/-- R253–R258: a write entry whose data has been driven leaves its queue, and the stack holds its line; the oldest read in flight
comes back to its slice, with up to two wrong symbols corrected, which sets CE. -/
def Obligations.StacksHoldAndGiveBackTheirLines : Prop :=
  (∀ (s : State) (p ck : Nat) (e : WrEntry) (l : List WrEntry), p < nPcs → (s.pc p).wrq = e :: l → 2 ≤ e.cols → e.due ≤ ck →
    tooShort (s.seqOf (hbmLoc s.ten e.line).pc) = false → (∀ i, (s.slice i).outWr = []) →
    ∃ t, exec (.writeEntryRetire ⟨p, ck⟩) s = .next t ∧ t.hbmAt e.line = { data := e.data, poison := e.poison, errs := [] } ∧
      (∀ n, n ≠ e.line → t.hbmAt n = s.hbmAt n) ∧ t.pc p = { s.pc p with wrq := l, writeMode := (t.pc p).writeMode } ∧
      (∀ q, q ≠ p → t.pc q = s.pc q) ∧
      t = { s with hbm := t.hbm, pcs := t.pcs }) ∧
  ∀ (s : State) (p ck i : Nat) (f : Flight) (l : List Flight), p < nPcs → (s.pc p).flight = f :: l → f.due ≤ ck → f.stored.poison = false →
    f.rd.src = .demand → f.rd.drop = false → i = s.sliceOf f.rd.line →
    let back := fun (t : State) => (t.slice i).ret = (s.slice i).ret ++ [⟨f.rd.line, f.stored.data, false, false⟩] ∧
      (∀ j, j ≠ i → t.slice j = s.slice j) ∧ t.hbm = s.hbm ∧ t.ports = s.ports ∧ t.cores = s.cores
    (f.stored.errs = [] →
      ∃ t, exec (.hbmReadDecode ⟨p, ck⟩ []) s = .next t ∧ back t ∧ t.pc p = { s.pc p with flight := l } ∧
        t = { s with pcs := t.pcs, slices := t.slices }) ∧
    ∀ noise : List SymErr, badSyms (f.stored.errs ++ noise) ≠ [] → (badSyms (f.stored.errs ++ noise)).length ≤ 2 →
      ∃ t, exec (.hbmReadDecode ⟨p, ck⟩ noise) s = .next t ∧ back t ∧
        t.bit (hbmReg ((hbmLoc s.ten f.rd.line).pc / 32) 0x30) 0 = true

/-- R265, R269, R271, R278–R283: the upkeep of the stacks. A refresh that falls due is owed by its bank; an idle row closes; a
periodic retraining, at its turn (log entry 81) or as the first thing after Ember, records its eyes, and one with too small an eye
is followed by a full one; a scrub read is queued and the walk moves on; a soft repair takes its row's candidate, keeps every
line, and is logged; RELOAD brings the timing registers into force and writes the mode registers. -/
def Obligations.StacksAreKeptUp : Prop :=
  (∀ (s : State) (p : Nat), p < nPcs → pcReady s p = true →
    (∀ sid bank ck key, sid < s.nSid → bank < 16 →
      key = (if s.bit (hbmReg (p / 32) 0) 1 then 64 + sid else 16 * sid + bank) →
      sget zeroD (s.pc p).refAt key + effRefi s p ≤ ck →
      ∃ t, exec (.refreshDue ⟨p, ck⟩ sid bank) s = .next t ∧
        sget intD (t.pc p).debt key = sget intD (s.pc p).debt key + 1 ∧
        (∀ n, n ≠ key → sget intD (t.pc p).debt n = sget intD (s.pc p).debt n) ∧
        sget zeroD (t.pc p).refAt key = ck ∧ (∀ n, n ≠ key → sget zeroD (t.pc p).refAt n = sget zeroD (s.pc p).refAt n) ∧
        t.pc p = { s.pc p with debt := (t.pc p).debt, refAt := (t.pc p).refAt } ∧ (∀ q, q ≠ p → t.pc q = s.pc q) ∧ t = { s with pcs := t.pcs }) ∧
    (∀ sid bank ck, openRow (s.pc p) sid bank ≠ 0 → (s.pc p).rdq = [] → (s.pc p).wrq = [] → (s.pc p).hist = [] →
      (s.pc p).now ≤ ck → s.fld (hbmReg (p / 32) 0x10) 24 8 * 12 ≤ ck * 5 →
      ∃ t, exec (.rowIdleClose p sid bank ck) s = .next t ∧ openRow (t.pc p) sid bank = 0 ∧
        (∀ n, n ≠ 16 * sid + bank → sget zeroD (t.pc p).rows n = sget zeroD (s.pc p).rows n) ∧
        (t.pc p).hist = [⟨ck, .pre, sid, bank, 0, 0⟩] ∧ (∀ q, q ≠ p → t.pc q = s.pc q) ∧ t = { s with pcs := t.pcs }) ∧
    (∀ r : RetrainResult, (mustRetrain s p = true ∨ (retrainDue s p = true ∧ turnOfOther s p = false)) →
      (sget lanesD s.phys.badLanes p).length ≤ 1 →
      let trained := fun (t : State) (rd wr : Byte) => (t.pc p).trained = true ∧ (t.pc p).trainFail = false ∧
        (t.pc p).rdEye = rd ∧ (t.pc p).wrEye = wr ∧ (t.pc p).eyeFree = none ∧ (t.pc p).trainTemp = r.temp ∧
        (t.pc p).lastTrain = w32 s.tb.count.toNat ∧ (t.pc p).retrainFirst = false ∧
        (t.pc p).rdq = (s.pc p).rdq ∧ (t.pc p).wrq = (s.pc p).wrq ∧ (t.pc p).flight = (s.pc p).flight ∧
        (∀ q, q ≠ p → t.pc q = s.pc q) ∧ (∀ q, sget lanesD t.phys.badLanes q = sget lanesD s.phys.badLanes q) ∧
        t.phys = { s.phys with badLanes := t.phys.badLanes }
      (s.fld (hbmReg (p / 32) 0x18) 16 6 ≤ min r.rdEye.toNat r.wrEye.toNat →
        ∃ t, exec (.periodicRetrain p r) s = .next t ∧ trained t r.rdEye r.wrEye ∧
          t = { s with pcs := t.pcs, acc := t.acc, phys := t.phys }) ∧
      (min r.rdEye.toNat r.wrEye.toNat < s.fld (hbmReg (p / 32) 0x18) 16 6 → r.fullOk = true → r.repairLane = none →
        ∃ t, exec (.periodicRetrain p r) s = .next t ∧ trained t r.fullRd r.fullWr ∧
          t.bit (hbmReg (p / 32) 0x30) 5 = true ∧
          t = { s with pcs := t.pcs, acc := t.acc, reg := t.reg, evt := t.evt, phys := t.phys })) ∧
    (s.bit (hbmReg (p / 32) 0x20) 0 = true → (∀ h, halfOf (pcDomain p) = some h → s.domLit h = true) →
      (hbmLoc s.ten (scrubLine s p (s.pc p).scrubPos)).pc = p →
      (∀ e ∈ (s.pc p).wrq, e.line ≠ scrubLine s p (s.pc p).scrubPos) → scrubNext s (s.pc p).scrubPos ≠ 0 →
      ∃ t, exec (.scrubRead p) s = .next t ∧
        (∃ r, (t.pc p).rdq = (s.pc p).rdq ++ [r] ∧ r.line = scrubLine s p (s.pc p).scrubPos ∧ r.src = .scrub) ∧
        (t.pc p).scrubPos = scrubNext s (s.pc p).scrubPos ∧ (∀ q, q ≠ p → t.pc q = s.pc q) ∧
        t = { s with pcs := t.pcs, acc := t.acc }) ∧
    (∀ (c : RowErr) (l : List RowErr), s.bit (hbmReg (p / 32) 0) 2 = true → (s.pc p).cands = c :: l →
      c.row < 2 ^ 15 → c.bank < 16 → c.sid < 4 →
      (∀ r ∈ (s.stackSt (p / 32)).soft, r.pc ≠ p % 32) → s.bit (hbmReg (p / 32) 0x300) 31 = false →
      (∀ n, (s.hbmAt n).errs = [] ∧ (s.pc (hbmLoc s.ten n).pc).wrq = []) → tooShort (s.seqOf p) = false →
      (s.stackSt (p / 32)).lost = false →
      ∃ t, exec (.softRepair p []) s = .next t ∧ (t.pc p).cands = l ∧
        (t.stackSt (p / 32)).soft = (s.stackSt (p / 32)).soft ++ [⟨p / 32, p % 32, c.sid, c.bank, c.row⟩] ∧
        (∀ n, t.hbmAt n = s.hbmAt n) ∧ openRow (t.pc p) c.sid c.bank = 0 ∧ t.bit (hbmReg (p / 32) 0x300) 31 = true ∧
        t.bit (hbmReg (p / 32) 0x30) 3 = true ∧ (∀ q, q ≠ p → t.pc q = s.pc q) ∧
        t = { s with pcs := t.pcs, hbm := t.hbm, hstacks := t.hstacks, reg := t.reg, evt := t.evt, acc := t.acc })) ∧
  ∀ (s : State) (m : Master) (k : Nat), k < nStacks → CwReach s m (hbmReg k 0) →
    ∃ t, exec (.hbmReload m k) s = .next t ∧ 
      t.stackSt k = { s.stackSt k with lo := sequencer (timRegs s k), hi := sequencer (timRegs s k) } ∧
      (∀ j, j ≠ k → t.stackSt j = s.stackSt j) ∧ t.bit (hbmReg k 0) 0 = false ∧
      (∀ q, q / 32 ≠ k → t.pc q = s.pc q) ∧ (∀ q, t.pc q = { s.pc q with hist := (t.pc q).hist, now := (t.pc q).now }) ∧
      (∀ x, x ≠ hbmReg k 0 → t.rd x = s.rd x) ∧ t = { s with reg := t.reg, hstacks := t.hstacks, pcs := t.pcs }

-- -- --

Please write out the material word for word from its first line through the line holding "hbm := t.hbm, pcs", including both, and no line past it.

Exercise solution
/-- R253–R258: a write entry whose data has been driven leaves its queue, and the stack holds its line; the oldest read in flight
comes back to its slice, with up to two wrong symbols corrected, which sets CE. -/
def Obligations.StacksHoldAndGiveBackTheirLines : Prop :=
  (∀ (s : State) (p ck : Nat) (e : WrEntry) (l : List WrEntry), p < nPcs → (s.pc p).wrq = e :: l → 2 ≤ e.cols → e.due ≤ ck →
    tooShort (s.seqOf (hbmLoc s.ten e.line).pc) = false → (∀ i, (s.slice i).outWr = []) →
    ∃ t, exec (.writeEntryRetire ⟨p, ck⟩) s = .next t ∧ t.hbmAt e.line = { data := e.data, poison := e.poison, errs := [] } ∧
      (∀ n, n ≠ e.line → t.hbmAt n = s.hbmAt n) ∧ t.pc p = { s.pc p with wrq := l, writeMode := (t.pc p).writeMode } ∧
      (∀ q, q ≠ p → t.pc q = s.pc q) ∧
      t = { s with hbm := t.hbm, pcs := t.pcs }) ∧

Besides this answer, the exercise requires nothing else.